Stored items
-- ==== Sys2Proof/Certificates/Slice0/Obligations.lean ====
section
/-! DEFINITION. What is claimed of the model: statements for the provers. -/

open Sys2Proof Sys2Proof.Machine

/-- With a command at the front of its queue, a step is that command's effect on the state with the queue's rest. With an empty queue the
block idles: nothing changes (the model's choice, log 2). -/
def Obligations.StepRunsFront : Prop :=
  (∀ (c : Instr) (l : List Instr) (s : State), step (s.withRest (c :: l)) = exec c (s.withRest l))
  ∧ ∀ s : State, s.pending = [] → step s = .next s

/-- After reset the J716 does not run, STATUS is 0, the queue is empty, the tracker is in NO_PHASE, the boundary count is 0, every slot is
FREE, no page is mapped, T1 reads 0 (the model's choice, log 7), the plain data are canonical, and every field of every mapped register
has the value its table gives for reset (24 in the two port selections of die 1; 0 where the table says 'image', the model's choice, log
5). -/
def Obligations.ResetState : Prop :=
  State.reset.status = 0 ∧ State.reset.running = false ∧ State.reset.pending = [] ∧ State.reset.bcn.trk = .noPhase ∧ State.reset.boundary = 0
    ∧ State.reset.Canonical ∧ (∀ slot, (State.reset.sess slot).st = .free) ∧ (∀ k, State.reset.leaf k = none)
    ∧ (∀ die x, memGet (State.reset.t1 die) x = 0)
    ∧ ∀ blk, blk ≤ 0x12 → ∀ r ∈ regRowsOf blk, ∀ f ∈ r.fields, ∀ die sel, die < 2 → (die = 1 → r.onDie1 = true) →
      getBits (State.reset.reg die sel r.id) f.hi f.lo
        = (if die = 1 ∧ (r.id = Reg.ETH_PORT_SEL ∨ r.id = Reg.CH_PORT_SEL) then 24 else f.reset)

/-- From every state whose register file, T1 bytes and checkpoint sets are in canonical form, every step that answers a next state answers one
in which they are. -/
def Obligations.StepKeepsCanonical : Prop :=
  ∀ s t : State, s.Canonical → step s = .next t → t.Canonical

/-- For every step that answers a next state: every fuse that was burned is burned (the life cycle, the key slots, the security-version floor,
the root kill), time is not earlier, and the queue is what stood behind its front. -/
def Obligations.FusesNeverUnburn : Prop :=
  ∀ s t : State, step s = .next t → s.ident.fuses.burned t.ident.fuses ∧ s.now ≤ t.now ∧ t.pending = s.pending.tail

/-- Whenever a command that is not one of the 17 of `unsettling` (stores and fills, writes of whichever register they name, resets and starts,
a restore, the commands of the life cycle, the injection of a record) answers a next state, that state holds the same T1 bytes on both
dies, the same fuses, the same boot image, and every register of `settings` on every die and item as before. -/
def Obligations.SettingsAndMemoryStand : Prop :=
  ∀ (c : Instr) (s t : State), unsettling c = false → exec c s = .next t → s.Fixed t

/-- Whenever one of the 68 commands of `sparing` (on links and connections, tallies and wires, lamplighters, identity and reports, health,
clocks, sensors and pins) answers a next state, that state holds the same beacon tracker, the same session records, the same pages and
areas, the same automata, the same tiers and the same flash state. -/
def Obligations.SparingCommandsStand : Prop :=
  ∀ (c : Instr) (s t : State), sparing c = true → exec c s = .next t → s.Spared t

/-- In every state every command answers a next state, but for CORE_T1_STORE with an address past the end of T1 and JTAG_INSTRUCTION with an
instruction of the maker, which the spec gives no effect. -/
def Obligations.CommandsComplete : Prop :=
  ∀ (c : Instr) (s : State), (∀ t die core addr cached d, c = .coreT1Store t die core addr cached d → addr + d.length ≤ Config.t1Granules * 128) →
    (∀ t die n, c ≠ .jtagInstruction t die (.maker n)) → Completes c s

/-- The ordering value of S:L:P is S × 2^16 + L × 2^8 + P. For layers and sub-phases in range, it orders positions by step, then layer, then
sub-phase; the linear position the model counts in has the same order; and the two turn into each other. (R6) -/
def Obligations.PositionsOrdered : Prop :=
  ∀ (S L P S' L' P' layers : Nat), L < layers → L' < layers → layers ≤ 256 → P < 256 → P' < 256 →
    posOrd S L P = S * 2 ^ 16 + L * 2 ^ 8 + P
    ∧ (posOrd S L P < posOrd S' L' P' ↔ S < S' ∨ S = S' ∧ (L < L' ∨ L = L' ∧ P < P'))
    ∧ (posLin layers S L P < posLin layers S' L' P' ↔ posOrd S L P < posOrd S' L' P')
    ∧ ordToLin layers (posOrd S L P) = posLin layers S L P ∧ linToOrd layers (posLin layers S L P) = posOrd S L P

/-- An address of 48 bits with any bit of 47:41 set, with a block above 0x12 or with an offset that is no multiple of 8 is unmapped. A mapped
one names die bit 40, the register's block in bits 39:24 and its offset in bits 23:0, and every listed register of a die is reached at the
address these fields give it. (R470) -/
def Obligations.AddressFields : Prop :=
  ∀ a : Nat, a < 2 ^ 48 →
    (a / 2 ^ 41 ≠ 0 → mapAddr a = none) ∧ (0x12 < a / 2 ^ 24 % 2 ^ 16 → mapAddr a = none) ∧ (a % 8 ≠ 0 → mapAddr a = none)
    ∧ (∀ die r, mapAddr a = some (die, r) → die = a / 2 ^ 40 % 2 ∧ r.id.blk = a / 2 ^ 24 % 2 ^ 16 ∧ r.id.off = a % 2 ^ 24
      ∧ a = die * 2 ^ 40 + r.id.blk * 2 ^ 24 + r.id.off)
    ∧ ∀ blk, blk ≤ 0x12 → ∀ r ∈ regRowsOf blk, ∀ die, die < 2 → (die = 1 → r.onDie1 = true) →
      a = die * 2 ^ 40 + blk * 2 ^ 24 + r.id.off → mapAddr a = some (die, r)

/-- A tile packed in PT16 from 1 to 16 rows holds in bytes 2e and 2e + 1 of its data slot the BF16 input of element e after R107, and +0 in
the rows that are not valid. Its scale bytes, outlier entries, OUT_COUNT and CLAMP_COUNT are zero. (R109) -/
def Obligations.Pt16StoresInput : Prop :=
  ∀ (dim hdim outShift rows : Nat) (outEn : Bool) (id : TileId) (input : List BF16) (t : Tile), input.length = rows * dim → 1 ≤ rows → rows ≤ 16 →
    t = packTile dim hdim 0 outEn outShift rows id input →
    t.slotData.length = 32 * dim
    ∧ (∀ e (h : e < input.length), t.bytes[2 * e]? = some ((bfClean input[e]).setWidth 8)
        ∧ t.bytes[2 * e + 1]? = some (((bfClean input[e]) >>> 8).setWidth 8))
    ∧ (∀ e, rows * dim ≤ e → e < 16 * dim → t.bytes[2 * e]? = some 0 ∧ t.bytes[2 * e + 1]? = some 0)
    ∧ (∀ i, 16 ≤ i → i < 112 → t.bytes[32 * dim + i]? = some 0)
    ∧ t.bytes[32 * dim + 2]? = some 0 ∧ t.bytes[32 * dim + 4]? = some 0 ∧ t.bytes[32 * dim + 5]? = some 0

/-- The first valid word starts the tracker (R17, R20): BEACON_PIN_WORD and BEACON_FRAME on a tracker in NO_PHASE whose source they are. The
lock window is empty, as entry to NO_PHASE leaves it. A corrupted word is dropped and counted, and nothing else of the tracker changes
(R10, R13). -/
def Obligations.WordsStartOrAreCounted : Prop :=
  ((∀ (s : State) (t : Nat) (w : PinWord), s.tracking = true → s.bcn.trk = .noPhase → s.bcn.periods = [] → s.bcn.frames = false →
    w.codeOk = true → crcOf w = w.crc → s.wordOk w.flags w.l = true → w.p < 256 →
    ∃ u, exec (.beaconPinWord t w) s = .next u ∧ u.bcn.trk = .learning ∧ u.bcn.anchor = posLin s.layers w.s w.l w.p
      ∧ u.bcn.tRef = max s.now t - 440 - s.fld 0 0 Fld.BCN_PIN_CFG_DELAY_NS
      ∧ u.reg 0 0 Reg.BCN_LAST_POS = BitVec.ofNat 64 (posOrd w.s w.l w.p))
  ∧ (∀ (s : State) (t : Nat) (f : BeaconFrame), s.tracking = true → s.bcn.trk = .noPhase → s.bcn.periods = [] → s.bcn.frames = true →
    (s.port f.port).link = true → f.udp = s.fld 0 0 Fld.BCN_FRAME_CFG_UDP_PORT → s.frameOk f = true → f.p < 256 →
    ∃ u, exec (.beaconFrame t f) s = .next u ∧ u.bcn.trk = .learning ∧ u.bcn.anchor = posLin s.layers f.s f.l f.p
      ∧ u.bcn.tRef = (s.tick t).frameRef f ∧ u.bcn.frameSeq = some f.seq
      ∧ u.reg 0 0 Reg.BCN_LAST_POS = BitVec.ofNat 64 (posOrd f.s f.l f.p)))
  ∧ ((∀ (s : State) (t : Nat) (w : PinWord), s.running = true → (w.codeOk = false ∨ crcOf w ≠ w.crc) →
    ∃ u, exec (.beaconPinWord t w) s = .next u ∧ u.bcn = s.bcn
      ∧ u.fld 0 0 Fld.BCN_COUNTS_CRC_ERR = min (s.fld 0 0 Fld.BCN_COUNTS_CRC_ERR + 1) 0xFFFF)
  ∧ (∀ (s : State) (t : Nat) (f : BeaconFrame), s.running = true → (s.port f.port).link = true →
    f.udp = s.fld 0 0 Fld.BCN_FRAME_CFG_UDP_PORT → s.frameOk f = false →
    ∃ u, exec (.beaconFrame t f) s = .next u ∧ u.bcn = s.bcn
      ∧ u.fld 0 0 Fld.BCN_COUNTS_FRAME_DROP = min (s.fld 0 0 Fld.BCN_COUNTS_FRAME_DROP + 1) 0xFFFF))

...

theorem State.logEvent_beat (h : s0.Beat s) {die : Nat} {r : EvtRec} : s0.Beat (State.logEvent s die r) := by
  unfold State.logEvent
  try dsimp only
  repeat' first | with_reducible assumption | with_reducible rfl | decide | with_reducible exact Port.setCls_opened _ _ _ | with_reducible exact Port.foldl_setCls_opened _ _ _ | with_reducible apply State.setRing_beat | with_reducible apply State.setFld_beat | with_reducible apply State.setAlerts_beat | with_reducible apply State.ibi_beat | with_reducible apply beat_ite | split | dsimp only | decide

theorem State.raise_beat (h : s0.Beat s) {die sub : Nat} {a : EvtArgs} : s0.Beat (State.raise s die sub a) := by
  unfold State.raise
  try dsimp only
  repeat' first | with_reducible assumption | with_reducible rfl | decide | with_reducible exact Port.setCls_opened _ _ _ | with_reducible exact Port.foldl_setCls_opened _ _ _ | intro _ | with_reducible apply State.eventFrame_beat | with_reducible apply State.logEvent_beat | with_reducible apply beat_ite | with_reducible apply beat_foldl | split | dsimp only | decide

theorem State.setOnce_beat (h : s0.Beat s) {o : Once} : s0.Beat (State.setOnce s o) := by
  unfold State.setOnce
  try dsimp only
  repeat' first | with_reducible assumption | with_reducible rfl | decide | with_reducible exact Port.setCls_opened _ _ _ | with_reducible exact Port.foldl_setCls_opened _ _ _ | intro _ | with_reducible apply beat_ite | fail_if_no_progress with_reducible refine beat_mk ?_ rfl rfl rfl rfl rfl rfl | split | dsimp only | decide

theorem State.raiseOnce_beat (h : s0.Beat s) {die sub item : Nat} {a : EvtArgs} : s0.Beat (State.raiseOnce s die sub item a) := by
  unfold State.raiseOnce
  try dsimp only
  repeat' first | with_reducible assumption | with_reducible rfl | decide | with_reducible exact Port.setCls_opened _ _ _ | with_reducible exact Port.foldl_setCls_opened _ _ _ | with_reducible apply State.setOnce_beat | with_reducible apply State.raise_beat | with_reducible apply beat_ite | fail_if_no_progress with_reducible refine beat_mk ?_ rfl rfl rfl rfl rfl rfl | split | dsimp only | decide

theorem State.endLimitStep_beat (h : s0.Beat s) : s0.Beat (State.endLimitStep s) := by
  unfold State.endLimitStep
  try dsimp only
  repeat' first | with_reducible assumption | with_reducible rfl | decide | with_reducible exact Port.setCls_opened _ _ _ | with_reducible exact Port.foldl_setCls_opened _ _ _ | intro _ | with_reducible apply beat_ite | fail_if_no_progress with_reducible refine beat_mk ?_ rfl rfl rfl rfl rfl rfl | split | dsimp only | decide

---

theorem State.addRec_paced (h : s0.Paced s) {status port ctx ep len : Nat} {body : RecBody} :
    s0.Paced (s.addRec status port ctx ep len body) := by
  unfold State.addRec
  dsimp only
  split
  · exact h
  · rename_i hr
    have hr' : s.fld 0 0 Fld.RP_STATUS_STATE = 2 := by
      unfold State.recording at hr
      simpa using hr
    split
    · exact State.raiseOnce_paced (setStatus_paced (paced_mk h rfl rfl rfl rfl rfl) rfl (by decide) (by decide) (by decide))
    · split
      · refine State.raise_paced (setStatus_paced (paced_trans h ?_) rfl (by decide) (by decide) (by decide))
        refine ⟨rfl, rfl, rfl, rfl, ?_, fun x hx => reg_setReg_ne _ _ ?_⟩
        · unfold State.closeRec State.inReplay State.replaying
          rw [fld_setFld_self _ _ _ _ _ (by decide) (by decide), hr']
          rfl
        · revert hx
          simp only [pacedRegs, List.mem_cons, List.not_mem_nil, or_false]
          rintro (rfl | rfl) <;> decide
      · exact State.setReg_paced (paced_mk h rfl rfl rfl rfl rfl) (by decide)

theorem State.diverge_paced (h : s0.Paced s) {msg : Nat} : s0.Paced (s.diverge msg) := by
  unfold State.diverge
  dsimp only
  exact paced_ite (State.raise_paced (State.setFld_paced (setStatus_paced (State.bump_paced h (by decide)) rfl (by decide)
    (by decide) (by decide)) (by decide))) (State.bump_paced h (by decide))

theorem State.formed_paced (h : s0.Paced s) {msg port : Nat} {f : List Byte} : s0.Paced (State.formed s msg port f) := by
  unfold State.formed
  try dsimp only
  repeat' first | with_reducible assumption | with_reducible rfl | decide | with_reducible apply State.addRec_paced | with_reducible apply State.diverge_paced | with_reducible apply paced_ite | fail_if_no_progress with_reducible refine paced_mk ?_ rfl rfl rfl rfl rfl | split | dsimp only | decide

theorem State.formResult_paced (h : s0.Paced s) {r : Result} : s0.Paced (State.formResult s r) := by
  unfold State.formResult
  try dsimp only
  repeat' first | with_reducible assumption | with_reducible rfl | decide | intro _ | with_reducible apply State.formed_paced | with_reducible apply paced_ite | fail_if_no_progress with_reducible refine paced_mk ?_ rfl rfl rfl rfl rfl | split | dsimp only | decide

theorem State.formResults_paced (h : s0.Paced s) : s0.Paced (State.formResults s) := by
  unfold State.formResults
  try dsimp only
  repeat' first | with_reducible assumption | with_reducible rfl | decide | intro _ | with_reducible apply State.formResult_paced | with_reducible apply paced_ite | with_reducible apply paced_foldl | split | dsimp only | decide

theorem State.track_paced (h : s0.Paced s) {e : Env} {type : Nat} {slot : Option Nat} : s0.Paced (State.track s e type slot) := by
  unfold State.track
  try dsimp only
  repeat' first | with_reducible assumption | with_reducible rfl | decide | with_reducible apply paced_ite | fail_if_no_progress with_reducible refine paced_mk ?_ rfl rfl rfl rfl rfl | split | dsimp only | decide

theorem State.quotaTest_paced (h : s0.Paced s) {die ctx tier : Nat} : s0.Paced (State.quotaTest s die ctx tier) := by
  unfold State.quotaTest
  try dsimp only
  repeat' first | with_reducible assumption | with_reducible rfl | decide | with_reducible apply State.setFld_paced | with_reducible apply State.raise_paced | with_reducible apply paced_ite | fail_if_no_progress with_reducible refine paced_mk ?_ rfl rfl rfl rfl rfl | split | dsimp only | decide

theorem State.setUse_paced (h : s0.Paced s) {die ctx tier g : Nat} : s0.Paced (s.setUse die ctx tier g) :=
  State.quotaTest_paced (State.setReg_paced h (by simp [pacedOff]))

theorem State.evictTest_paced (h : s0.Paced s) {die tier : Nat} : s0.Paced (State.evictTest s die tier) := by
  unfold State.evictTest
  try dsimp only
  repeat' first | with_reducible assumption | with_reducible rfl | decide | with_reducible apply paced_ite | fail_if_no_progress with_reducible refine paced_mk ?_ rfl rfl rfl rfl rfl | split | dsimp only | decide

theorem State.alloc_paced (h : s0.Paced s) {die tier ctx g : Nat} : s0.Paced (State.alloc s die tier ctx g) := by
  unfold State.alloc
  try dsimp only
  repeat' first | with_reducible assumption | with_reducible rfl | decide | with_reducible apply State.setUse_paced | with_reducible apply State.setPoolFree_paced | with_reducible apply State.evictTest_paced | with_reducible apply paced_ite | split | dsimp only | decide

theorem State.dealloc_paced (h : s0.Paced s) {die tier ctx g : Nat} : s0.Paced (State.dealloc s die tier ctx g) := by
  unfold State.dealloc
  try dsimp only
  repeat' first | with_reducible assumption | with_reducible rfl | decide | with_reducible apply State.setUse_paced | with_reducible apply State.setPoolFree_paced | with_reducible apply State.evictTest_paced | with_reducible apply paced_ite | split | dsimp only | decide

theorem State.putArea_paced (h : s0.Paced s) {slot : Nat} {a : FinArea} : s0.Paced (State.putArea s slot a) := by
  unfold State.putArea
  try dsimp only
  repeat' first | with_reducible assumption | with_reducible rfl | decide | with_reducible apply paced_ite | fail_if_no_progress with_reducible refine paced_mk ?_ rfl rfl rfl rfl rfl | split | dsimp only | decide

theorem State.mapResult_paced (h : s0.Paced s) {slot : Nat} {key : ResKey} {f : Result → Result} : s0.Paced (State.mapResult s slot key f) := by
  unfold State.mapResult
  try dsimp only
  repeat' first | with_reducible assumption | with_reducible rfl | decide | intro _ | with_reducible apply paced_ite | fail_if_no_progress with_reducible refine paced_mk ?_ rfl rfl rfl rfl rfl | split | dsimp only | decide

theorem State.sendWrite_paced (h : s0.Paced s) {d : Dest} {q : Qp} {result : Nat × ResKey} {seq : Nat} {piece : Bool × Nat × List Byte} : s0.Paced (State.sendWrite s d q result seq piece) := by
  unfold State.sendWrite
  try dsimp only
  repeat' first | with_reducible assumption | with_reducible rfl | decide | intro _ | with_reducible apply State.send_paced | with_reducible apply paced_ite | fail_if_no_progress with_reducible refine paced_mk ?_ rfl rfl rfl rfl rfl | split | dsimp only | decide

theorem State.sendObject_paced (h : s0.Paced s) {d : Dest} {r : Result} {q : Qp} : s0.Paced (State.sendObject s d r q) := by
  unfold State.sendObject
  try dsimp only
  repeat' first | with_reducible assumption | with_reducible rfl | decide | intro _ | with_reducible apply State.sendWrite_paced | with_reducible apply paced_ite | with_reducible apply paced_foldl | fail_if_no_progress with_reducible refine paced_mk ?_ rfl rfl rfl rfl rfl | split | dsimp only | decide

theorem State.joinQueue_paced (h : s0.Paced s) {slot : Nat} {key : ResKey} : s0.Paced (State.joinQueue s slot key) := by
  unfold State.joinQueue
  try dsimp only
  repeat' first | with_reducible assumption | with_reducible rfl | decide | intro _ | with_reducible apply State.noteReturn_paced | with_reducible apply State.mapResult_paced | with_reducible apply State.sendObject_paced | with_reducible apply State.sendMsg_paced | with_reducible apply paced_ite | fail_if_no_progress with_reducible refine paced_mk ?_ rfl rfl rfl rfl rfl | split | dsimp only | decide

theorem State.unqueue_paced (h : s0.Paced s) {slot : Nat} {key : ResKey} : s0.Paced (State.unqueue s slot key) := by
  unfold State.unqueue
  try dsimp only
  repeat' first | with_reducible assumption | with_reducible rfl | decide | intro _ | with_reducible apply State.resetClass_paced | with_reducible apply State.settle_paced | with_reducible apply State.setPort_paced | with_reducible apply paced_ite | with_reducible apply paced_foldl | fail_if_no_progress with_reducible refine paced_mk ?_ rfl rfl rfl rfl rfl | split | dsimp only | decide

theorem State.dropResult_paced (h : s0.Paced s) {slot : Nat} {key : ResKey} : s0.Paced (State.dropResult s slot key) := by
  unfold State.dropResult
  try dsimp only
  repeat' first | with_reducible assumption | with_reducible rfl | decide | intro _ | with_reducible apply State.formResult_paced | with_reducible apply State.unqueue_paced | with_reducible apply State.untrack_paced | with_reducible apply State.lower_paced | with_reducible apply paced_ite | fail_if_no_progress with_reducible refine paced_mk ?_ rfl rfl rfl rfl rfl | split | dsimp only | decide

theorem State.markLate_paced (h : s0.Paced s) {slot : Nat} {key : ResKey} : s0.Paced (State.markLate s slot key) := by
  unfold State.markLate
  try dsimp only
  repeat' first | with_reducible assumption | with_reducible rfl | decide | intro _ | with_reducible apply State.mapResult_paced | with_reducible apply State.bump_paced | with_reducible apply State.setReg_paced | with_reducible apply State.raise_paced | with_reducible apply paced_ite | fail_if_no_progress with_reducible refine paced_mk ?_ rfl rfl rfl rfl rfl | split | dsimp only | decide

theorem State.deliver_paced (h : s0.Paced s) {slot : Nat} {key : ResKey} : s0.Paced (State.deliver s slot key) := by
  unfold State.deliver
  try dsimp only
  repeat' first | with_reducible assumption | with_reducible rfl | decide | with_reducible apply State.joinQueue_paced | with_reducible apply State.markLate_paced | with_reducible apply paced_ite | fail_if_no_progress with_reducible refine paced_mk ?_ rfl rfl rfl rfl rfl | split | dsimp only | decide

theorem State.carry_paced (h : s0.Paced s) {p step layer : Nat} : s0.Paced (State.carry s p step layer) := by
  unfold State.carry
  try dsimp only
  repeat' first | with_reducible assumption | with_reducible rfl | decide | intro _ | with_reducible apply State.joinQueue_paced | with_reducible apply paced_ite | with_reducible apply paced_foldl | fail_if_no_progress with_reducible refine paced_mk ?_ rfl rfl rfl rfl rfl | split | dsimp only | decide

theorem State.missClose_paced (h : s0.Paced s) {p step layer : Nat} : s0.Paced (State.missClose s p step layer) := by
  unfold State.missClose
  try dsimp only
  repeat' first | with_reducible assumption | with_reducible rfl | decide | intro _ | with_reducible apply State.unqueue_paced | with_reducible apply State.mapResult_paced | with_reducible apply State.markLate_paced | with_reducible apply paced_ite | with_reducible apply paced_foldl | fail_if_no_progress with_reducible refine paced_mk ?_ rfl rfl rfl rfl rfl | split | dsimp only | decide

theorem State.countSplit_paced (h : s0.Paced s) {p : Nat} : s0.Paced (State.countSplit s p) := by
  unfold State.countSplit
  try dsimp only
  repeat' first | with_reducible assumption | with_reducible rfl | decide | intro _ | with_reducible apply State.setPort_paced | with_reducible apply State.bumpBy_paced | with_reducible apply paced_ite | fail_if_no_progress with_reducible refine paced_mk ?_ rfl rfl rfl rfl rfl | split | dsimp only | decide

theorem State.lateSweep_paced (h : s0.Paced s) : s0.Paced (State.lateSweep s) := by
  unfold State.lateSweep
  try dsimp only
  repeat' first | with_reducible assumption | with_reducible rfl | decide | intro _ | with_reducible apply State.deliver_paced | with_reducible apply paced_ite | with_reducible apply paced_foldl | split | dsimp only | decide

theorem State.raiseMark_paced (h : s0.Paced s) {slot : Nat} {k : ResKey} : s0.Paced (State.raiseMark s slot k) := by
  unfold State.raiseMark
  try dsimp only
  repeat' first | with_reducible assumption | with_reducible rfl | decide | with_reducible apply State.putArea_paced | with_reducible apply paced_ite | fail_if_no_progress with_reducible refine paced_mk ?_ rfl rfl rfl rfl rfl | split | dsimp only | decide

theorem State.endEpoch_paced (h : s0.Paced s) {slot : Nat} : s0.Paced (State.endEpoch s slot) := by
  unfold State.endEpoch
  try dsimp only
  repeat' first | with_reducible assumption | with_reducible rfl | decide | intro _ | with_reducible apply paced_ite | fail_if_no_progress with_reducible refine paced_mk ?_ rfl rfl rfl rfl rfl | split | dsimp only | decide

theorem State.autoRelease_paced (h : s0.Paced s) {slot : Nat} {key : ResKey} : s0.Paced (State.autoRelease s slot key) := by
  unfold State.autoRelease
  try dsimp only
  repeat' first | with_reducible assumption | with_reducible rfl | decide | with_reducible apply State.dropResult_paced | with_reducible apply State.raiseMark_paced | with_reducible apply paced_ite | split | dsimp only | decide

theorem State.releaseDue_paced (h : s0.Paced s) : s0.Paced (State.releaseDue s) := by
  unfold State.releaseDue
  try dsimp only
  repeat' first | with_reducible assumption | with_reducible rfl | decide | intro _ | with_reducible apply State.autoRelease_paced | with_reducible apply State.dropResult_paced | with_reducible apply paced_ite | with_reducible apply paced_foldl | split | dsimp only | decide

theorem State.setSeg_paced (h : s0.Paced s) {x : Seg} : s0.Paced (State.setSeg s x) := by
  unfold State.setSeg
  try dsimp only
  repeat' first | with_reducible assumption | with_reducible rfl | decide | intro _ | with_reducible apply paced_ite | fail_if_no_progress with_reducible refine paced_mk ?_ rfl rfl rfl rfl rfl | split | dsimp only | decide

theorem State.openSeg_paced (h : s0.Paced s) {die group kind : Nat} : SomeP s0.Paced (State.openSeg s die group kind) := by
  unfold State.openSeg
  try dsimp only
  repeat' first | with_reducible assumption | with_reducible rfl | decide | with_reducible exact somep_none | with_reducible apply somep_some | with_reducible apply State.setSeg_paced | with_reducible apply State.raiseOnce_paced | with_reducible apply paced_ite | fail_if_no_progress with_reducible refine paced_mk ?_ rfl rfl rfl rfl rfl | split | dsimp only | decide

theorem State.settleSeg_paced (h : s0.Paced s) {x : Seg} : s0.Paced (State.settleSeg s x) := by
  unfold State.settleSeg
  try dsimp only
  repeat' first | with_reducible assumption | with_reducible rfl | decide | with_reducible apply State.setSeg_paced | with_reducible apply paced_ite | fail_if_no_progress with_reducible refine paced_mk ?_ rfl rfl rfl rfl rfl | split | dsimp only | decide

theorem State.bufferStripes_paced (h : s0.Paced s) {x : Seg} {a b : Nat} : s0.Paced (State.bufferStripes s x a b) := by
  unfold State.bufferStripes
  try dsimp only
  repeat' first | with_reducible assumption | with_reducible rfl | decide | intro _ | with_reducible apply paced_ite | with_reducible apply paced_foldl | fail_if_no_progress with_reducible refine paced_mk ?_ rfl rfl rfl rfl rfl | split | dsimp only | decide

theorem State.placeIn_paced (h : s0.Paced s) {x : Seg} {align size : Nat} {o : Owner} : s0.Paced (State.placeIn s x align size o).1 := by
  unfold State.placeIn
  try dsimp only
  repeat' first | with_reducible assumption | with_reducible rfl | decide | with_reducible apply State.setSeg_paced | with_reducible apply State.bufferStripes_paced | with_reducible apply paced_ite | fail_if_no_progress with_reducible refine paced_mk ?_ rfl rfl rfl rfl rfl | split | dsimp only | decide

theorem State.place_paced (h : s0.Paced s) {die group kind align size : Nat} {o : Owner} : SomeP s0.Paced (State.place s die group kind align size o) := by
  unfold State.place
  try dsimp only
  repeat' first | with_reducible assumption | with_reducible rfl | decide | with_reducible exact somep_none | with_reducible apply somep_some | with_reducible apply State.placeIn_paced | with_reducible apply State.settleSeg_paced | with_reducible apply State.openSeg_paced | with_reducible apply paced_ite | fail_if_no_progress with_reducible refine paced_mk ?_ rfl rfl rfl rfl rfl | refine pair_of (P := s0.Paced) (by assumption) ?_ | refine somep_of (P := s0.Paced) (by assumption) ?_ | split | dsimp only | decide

Assignment: Search the entries above for the string "hdim". Copy each line that holds it.

Written solution:
  ∀ (dim hdim outShift rows : Nat) (outEn : Bool) (id : TileId) (input : List BF16) (t : Tile), input.length = rows * dim → 1 ≤ rows → rows ≤ 16 →
    t = packTile dim hdim 0 outEn outShift rows id input →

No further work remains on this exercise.